▸ **Task prompt**
Only the number is needed: the count of lines in the records with the word "Refuses".

▸ **Records for the task**
•••••
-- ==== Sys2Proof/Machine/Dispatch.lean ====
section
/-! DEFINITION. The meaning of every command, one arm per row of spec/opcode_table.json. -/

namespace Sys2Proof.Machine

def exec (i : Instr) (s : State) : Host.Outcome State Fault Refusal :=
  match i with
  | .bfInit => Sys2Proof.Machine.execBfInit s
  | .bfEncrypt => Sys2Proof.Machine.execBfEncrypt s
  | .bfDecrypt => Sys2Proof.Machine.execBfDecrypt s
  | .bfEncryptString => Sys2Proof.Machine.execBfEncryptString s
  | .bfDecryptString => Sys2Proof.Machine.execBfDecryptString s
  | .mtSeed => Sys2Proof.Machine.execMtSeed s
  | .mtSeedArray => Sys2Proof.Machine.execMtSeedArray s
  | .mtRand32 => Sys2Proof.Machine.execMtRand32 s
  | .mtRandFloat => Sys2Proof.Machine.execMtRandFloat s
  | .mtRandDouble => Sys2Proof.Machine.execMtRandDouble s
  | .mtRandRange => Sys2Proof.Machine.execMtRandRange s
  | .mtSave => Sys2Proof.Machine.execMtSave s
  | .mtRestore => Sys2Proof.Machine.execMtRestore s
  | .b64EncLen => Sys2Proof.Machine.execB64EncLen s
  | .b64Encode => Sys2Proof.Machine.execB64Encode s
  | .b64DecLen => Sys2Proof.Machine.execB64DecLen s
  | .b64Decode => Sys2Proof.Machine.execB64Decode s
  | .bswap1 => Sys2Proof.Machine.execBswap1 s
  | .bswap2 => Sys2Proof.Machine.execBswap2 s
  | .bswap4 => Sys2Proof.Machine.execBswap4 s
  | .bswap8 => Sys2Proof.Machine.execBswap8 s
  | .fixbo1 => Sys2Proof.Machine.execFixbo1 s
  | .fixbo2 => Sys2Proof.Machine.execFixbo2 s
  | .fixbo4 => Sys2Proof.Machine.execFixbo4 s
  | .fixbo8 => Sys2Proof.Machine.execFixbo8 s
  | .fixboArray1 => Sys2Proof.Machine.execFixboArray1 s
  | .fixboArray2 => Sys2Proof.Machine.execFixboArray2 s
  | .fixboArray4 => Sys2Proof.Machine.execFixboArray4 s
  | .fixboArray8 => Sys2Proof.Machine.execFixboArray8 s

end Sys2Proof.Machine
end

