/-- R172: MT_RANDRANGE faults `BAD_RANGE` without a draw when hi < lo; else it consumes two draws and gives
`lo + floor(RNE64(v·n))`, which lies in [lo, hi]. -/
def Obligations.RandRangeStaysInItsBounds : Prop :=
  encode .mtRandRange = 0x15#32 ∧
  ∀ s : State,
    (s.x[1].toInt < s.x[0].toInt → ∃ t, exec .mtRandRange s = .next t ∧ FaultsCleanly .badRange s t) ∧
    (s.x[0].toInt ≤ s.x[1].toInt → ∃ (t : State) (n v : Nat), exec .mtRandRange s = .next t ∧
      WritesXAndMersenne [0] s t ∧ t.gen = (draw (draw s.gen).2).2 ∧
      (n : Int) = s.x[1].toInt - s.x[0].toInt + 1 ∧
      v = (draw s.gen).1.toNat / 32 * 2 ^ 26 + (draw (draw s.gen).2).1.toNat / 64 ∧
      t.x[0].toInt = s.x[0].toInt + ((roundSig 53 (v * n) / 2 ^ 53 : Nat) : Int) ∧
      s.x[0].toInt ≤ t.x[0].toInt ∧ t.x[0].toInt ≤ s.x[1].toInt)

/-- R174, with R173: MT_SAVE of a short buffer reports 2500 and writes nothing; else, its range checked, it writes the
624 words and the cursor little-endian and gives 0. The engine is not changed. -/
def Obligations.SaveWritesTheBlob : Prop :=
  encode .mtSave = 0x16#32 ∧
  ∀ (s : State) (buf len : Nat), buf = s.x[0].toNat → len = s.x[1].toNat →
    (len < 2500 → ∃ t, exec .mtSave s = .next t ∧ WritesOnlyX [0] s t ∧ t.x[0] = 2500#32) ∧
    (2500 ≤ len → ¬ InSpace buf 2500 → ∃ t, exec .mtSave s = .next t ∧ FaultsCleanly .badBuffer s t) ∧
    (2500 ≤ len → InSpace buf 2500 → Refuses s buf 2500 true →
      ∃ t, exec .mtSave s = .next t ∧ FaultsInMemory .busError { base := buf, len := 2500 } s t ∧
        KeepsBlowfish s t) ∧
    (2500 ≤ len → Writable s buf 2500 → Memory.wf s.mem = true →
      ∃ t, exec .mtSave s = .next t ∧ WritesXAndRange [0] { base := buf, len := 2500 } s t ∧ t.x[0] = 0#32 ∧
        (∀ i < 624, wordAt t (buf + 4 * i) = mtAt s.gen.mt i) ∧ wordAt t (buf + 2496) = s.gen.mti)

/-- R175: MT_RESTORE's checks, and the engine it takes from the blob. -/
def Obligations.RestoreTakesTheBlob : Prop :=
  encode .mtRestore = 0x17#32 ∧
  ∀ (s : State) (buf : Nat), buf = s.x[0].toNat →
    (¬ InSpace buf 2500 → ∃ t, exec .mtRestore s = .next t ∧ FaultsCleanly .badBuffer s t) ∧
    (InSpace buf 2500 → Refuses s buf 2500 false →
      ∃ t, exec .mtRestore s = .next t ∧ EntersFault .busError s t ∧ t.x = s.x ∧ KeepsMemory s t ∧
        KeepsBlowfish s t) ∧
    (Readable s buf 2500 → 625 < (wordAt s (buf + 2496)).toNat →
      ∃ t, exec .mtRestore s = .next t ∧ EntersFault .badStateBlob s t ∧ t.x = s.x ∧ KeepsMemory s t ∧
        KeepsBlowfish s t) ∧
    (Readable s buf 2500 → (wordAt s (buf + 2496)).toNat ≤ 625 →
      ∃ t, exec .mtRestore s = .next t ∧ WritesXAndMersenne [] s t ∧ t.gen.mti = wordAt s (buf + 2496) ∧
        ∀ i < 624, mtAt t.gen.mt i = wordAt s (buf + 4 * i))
•••••
▸ **Answer below**
2